+++ Given records
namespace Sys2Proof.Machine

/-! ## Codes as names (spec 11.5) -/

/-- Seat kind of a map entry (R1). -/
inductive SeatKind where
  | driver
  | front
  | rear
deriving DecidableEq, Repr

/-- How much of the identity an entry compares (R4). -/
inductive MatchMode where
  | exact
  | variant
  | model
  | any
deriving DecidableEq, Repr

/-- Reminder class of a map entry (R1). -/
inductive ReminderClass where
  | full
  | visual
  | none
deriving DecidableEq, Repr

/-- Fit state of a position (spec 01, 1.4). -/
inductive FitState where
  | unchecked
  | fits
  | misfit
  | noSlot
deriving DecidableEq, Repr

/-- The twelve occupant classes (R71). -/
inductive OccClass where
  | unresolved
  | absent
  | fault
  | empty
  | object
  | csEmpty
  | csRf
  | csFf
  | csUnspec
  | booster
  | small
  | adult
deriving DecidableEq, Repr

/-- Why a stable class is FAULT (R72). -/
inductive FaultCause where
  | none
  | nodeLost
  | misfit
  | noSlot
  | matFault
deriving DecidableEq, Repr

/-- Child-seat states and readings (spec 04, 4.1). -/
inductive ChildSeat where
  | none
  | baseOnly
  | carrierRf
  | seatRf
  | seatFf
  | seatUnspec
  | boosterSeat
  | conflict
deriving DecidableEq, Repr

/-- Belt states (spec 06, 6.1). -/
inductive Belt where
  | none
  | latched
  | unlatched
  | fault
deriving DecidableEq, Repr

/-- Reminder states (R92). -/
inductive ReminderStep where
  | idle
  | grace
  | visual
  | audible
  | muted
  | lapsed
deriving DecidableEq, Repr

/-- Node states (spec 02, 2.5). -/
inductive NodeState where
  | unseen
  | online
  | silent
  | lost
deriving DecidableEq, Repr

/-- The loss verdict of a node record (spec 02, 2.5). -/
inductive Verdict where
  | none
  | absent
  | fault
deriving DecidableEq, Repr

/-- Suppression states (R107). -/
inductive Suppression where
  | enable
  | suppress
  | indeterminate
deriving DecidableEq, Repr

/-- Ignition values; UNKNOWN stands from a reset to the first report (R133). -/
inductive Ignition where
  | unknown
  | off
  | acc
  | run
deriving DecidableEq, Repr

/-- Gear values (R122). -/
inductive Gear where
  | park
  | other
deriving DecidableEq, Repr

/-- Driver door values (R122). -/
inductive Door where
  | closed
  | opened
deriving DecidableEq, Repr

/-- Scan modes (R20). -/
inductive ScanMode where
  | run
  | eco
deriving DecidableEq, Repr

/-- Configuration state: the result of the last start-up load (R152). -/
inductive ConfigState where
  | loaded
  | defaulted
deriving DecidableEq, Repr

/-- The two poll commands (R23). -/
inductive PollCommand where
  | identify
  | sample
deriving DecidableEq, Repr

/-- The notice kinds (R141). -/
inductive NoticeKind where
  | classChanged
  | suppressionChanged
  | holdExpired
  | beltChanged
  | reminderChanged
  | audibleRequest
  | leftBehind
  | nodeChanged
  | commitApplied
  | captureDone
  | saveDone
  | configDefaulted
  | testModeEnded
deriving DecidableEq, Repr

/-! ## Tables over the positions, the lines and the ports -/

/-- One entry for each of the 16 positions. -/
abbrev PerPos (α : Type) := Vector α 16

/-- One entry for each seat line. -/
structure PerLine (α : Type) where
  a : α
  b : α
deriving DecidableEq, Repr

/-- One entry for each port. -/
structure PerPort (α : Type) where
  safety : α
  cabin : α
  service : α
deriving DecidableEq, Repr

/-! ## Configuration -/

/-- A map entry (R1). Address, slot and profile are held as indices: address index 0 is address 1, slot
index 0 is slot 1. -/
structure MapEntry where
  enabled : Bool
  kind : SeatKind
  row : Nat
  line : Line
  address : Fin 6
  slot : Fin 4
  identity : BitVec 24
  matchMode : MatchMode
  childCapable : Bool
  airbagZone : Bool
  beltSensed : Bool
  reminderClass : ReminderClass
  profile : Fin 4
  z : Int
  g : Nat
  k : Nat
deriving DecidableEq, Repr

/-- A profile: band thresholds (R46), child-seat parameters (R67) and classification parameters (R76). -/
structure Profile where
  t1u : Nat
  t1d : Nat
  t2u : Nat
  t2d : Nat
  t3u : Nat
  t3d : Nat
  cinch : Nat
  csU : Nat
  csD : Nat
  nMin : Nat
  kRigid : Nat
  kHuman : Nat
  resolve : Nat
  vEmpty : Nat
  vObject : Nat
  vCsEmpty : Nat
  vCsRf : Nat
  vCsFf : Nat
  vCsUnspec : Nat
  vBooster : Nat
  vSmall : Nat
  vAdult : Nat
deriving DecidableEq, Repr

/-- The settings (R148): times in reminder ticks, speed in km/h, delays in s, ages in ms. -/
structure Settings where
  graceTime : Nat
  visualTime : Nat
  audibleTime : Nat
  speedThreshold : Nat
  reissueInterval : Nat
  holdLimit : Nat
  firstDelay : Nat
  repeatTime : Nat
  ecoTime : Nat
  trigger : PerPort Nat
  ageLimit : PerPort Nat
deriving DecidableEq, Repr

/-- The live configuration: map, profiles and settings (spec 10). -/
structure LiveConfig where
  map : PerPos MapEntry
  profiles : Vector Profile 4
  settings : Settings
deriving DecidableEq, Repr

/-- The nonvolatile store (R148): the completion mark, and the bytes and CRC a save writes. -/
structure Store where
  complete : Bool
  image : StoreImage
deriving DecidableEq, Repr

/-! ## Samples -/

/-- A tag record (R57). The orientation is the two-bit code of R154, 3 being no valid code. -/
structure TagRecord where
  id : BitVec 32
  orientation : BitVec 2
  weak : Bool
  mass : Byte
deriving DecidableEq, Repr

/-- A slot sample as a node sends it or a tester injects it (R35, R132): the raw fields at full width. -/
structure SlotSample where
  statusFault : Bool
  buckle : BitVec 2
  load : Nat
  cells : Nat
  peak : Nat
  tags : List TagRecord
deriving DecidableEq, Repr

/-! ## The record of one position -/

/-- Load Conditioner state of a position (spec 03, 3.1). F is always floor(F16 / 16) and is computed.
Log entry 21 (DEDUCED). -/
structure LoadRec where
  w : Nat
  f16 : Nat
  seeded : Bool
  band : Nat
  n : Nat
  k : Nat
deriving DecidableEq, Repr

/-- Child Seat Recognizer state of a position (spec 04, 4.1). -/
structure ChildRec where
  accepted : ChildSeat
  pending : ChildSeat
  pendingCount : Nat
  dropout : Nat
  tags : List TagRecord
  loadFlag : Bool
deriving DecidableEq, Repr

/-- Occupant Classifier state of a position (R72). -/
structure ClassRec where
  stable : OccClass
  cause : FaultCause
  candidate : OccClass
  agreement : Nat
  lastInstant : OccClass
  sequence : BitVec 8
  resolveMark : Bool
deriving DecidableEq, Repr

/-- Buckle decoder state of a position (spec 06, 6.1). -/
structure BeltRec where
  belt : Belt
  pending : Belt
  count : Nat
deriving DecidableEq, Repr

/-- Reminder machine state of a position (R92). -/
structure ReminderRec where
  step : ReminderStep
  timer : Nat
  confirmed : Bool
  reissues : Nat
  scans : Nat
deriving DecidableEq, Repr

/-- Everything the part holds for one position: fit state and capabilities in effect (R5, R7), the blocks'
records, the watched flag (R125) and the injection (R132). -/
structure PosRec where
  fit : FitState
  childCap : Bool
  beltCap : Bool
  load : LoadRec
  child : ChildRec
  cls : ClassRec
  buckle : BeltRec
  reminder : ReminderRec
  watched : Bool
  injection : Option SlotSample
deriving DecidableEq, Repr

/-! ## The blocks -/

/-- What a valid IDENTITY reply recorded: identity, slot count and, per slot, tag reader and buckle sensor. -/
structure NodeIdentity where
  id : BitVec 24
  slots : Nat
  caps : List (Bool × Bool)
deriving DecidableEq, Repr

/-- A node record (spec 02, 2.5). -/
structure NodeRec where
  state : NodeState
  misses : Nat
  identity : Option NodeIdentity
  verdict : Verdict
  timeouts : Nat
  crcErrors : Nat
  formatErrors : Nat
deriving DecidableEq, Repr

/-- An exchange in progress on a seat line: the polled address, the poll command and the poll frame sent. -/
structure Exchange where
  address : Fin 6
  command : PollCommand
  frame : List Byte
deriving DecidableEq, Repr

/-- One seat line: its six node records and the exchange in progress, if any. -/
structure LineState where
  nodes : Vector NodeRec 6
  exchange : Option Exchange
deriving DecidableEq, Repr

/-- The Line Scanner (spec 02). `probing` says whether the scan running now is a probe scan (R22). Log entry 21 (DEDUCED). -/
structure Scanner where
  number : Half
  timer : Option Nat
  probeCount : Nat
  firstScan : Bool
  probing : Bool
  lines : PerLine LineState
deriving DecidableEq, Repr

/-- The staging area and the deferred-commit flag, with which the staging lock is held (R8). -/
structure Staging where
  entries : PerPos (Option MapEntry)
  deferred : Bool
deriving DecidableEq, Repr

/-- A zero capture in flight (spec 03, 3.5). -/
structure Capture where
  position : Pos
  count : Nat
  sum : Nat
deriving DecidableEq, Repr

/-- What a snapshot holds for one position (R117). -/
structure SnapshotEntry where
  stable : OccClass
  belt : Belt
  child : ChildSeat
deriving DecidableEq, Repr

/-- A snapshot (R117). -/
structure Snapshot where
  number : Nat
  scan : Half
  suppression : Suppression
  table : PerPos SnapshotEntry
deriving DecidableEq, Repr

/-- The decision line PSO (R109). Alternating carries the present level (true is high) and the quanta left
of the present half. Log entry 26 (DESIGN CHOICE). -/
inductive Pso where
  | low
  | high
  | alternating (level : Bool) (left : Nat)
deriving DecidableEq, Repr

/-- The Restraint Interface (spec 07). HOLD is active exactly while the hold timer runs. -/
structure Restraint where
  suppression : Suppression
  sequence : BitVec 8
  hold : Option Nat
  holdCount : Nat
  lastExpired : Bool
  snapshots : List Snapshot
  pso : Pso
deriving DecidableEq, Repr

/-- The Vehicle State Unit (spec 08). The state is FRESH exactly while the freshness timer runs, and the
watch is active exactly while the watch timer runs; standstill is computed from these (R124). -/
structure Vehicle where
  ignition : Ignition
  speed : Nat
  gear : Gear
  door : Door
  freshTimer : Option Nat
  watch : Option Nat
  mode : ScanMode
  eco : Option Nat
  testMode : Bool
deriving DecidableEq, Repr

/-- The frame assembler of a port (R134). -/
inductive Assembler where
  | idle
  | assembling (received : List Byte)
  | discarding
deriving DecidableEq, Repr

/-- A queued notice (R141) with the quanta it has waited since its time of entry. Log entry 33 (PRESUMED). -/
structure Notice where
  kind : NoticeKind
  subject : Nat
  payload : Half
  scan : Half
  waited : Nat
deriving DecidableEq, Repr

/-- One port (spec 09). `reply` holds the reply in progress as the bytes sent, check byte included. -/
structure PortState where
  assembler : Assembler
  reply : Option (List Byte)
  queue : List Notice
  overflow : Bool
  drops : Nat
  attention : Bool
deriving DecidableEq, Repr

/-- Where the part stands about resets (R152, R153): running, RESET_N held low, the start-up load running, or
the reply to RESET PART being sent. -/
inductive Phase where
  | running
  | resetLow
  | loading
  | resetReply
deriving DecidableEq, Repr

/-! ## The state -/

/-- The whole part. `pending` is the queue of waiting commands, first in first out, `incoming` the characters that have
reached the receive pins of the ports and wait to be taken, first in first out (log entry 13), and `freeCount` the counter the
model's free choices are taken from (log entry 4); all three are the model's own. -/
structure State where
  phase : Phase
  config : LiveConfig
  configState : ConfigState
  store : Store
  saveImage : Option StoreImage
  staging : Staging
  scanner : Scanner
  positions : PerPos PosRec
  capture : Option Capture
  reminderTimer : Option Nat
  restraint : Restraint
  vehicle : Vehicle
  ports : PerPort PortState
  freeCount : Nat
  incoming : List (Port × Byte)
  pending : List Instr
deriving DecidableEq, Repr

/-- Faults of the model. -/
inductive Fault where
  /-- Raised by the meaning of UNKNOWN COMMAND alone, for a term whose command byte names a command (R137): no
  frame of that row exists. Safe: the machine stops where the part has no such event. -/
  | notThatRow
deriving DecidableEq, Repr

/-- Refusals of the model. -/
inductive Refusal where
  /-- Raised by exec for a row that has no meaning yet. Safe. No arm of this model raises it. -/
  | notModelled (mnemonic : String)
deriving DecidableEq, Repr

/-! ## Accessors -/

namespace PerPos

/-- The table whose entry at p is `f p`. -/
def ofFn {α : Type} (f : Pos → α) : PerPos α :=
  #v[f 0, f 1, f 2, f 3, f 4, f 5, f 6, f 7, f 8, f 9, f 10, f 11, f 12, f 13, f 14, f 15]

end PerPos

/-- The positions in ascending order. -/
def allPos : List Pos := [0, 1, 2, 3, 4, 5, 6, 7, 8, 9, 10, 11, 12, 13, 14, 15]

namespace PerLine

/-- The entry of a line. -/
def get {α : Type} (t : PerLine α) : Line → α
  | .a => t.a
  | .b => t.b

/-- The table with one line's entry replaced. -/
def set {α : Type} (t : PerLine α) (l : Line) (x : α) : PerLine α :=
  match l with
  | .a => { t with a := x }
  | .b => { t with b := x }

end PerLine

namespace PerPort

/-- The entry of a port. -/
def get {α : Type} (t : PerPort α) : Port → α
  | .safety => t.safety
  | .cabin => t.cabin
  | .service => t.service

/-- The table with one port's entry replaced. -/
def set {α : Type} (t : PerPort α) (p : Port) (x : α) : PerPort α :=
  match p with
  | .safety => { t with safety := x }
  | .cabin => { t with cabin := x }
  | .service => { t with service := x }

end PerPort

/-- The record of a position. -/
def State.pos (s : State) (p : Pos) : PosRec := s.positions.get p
++++++
+++ Given records
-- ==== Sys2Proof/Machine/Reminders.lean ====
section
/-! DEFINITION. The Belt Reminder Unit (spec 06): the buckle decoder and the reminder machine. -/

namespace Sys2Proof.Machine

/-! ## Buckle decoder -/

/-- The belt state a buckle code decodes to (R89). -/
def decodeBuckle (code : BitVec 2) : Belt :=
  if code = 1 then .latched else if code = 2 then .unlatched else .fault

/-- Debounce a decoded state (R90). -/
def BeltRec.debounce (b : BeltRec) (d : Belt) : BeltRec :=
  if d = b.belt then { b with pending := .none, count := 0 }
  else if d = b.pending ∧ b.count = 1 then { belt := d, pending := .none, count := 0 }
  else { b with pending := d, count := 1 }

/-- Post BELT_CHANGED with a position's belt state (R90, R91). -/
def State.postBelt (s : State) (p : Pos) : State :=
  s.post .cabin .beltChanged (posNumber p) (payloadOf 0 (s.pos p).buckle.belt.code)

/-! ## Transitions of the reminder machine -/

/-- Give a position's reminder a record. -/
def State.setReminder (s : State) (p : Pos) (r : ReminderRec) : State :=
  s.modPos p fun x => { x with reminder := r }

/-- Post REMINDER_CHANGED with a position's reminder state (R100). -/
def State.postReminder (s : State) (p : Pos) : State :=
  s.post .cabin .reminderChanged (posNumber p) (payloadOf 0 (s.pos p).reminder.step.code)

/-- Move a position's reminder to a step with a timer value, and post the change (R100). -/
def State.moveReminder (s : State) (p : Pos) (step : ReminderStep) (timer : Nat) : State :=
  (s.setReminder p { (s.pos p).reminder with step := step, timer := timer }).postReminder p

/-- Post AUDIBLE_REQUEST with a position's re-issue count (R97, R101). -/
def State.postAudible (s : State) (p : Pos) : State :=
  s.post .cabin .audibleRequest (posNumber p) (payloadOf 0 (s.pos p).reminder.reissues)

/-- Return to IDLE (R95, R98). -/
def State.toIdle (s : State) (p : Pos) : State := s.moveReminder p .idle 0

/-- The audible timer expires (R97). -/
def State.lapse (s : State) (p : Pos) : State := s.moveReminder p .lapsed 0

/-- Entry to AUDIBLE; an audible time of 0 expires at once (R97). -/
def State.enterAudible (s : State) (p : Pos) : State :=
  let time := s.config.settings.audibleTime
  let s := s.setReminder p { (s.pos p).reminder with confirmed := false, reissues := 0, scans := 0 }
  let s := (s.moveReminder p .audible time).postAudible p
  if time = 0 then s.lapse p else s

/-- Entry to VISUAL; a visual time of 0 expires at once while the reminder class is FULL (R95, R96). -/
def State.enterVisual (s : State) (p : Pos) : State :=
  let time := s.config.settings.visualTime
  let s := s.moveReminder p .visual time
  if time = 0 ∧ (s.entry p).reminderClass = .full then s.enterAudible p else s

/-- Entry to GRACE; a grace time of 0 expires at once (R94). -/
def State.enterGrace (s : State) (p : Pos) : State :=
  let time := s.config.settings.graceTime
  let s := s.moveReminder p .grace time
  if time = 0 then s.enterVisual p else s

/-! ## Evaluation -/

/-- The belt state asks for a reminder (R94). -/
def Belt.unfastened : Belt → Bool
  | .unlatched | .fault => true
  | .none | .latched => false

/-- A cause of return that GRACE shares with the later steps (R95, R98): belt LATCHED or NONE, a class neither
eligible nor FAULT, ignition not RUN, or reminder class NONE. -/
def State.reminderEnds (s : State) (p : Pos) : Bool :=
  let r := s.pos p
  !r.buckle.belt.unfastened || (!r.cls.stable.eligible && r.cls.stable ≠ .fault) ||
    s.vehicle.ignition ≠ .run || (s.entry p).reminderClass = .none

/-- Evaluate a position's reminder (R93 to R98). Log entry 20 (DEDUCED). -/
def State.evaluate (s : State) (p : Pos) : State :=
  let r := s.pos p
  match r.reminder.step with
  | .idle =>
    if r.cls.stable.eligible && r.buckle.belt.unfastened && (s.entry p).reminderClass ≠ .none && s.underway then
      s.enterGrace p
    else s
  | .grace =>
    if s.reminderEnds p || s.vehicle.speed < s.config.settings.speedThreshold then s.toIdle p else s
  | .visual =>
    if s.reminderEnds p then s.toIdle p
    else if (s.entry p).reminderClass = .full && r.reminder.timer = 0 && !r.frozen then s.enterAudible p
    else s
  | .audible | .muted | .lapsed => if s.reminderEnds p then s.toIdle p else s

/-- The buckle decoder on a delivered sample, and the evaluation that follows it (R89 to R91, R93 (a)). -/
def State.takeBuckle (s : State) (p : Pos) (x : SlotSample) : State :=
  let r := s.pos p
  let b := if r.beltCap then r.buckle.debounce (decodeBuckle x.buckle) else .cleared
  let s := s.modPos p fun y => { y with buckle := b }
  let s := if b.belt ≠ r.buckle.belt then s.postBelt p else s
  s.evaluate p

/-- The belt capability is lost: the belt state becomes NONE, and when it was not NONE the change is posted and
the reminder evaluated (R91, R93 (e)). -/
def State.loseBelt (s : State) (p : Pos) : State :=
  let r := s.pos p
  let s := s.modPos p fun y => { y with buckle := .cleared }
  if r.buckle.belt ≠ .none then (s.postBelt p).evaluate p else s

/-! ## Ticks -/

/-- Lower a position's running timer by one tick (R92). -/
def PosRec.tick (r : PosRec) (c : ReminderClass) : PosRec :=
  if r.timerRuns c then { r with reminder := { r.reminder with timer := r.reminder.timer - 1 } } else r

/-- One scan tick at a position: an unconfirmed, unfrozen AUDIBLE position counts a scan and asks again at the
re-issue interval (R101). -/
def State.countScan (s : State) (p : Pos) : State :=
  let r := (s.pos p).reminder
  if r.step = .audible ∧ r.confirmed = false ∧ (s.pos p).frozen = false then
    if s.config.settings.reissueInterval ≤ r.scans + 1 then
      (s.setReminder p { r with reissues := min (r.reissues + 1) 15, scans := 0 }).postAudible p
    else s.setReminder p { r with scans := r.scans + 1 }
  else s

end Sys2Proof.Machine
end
++++++
+++ Given records
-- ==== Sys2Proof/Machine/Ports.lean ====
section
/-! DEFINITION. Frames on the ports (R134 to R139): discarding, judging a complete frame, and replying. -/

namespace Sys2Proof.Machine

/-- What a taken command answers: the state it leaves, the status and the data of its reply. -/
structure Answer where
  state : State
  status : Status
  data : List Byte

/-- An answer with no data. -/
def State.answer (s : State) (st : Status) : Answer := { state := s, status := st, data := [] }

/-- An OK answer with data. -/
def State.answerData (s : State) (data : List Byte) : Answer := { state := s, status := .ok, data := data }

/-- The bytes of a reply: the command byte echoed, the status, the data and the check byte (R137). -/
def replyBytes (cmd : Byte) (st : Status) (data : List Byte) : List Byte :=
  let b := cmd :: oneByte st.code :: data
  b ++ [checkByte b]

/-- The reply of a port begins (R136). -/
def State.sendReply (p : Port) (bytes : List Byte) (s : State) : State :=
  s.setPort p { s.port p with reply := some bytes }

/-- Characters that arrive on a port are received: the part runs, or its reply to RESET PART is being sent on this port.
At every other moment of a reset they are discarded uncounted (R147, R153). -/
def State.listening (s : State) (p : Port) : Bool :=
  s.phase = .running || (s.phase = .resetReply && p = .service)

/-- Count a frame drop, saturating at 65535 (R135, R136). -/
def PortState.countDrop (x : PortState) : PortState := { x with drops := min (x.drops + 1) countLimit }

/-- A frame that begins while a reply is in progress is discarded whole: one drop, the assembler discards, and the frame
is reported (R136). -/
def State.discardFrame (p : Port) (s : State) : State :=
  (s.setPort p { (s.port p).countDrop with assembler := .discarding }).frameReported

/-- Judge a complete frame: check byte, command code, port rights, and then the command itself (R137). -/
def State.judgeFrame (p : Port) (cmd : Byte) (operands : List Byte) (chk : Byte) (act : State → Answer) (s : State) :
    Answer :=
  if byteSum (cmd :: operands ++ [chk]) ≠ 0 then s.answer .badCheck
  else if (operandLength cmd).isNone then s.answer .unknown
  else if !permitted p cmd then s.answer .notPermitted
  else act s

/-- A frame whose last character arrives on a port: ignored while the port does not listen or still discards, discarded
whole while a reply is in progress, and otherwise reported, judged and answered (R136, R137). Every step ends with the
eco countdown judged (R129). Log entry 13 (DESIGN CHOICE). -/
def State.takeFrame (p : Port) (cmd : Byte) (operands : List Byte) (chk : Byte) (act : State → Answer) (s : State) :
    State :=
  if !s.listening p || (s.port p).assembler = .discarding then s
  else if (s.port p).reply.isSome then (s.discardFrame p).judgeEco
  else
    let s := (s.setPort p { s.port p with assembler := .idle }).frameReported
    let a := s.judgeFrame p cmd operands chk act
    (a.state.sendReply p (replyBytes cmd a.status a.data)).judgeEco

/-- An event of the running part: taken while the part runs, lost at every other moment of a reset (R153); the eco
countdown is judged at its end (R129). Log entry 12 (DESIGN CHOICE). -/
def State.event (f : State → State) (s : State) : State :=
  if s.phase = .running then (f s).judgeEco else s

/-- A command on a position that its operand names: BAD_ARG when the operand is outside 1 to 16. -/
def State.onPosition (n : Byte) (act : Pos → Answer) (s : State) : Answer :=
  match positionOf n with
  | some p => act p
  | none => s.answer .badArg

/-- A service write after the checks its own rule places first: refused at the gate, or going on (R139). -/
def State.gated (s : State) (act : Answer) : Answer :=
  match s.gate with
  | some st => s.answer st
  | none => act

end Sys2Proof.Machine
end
++++++
**Exercise**
Only the lines above from the line containing "## Samples -/" through the line containing "structure NodeIdentity where" should be retyped, exactly and with both ends included.

**Problem solution**
/-! ## Samples -/

/-- A tag record (R57). The orientation is the two-bit code of R154, 3 being no valid code. -/
structure TagRecord where
  id : BitVec 32
  orientation : BitVec 2
  weak : Bool
  mass : Byte
deriving DecidableEq, Repr

/-- A slot sample as a node sends it or a tester injects it (R35, R132): the raw fields at full width. -/
structure SlotSample where
  statusFault : Bool
  buckle : BitVec 2
  load : Nat
  cells : Nat
  peak : Nat
  tags : List TagRecord
deriving DecidableEq, Repr

/-! ## The record of one position -/

/-- Load Conditioner state of a position (spec 03, 3.1). F is always floor(F16 / 16) and is computed.
Log entry 21 (DEDUCED). -/
structure LoadRec where
  w : Nat
  f16 : Nat
  seeded : Bool
  band : Nat
  n : Nat
  k : Nat
deriving DecidableEq, Repr

/-- Child Seat Recognizer state of a position (spec 04, 4.1). -/
structure ChildRec where
  accepted : ChildSeat
  pending : ChildSeat
  pendingCount : Nat
  dropout : Nat
  tags : List TagRecord
  loadFlag : Bool
deriving DecidableEq, Repr

/-- Occupant Classifier state of a position (R72). -/
structure ClassRec where
  stable : OccClass
  cause : FaultCause
  candidate : OccClass
  agreement : Nat
  lastInstant : OccClass
  sequence : BitVec 8
  resolveMark : Bool
deriving DecidableEq, Repr

/-- Buckle decoder state of a position (spec 06, 6.1). -/
structure BeltRec where
  belt : Belt
  pending : Belt
  count : Nat
deriving DecidableEq, Repr

/-- Reminder machine state of a position (R92). -/
structure ReminderRec where
  step : ReminderStep
  timer : Nat
  confirmed : Bool
  reissues : Nat
  scans : Nat
deriving DecidableEq, Repr

/-- Everything the part holds for one position: fit state and capabilities in effect (R5, R7), the blocks'
records, the watched flag (R125) and the injection (R132). -/
structure PosRec where
  fit : FitState
  childCap : Bool
  beltCap : Bool
  load : LoadRec
  child : ChildRec
  cls : ClassRec
  buckle : BeltRec
  reminder : ReminderRec
  watched : Bool
  injection : Option SlotSample
deriving DecidableEq, Repr

/-! ## The blocks -/

/-- What a valid IDENTITY reply recorded: identity, slot count and, per slot, tag reader and buckle sensor. -/
structure NodeIdentity where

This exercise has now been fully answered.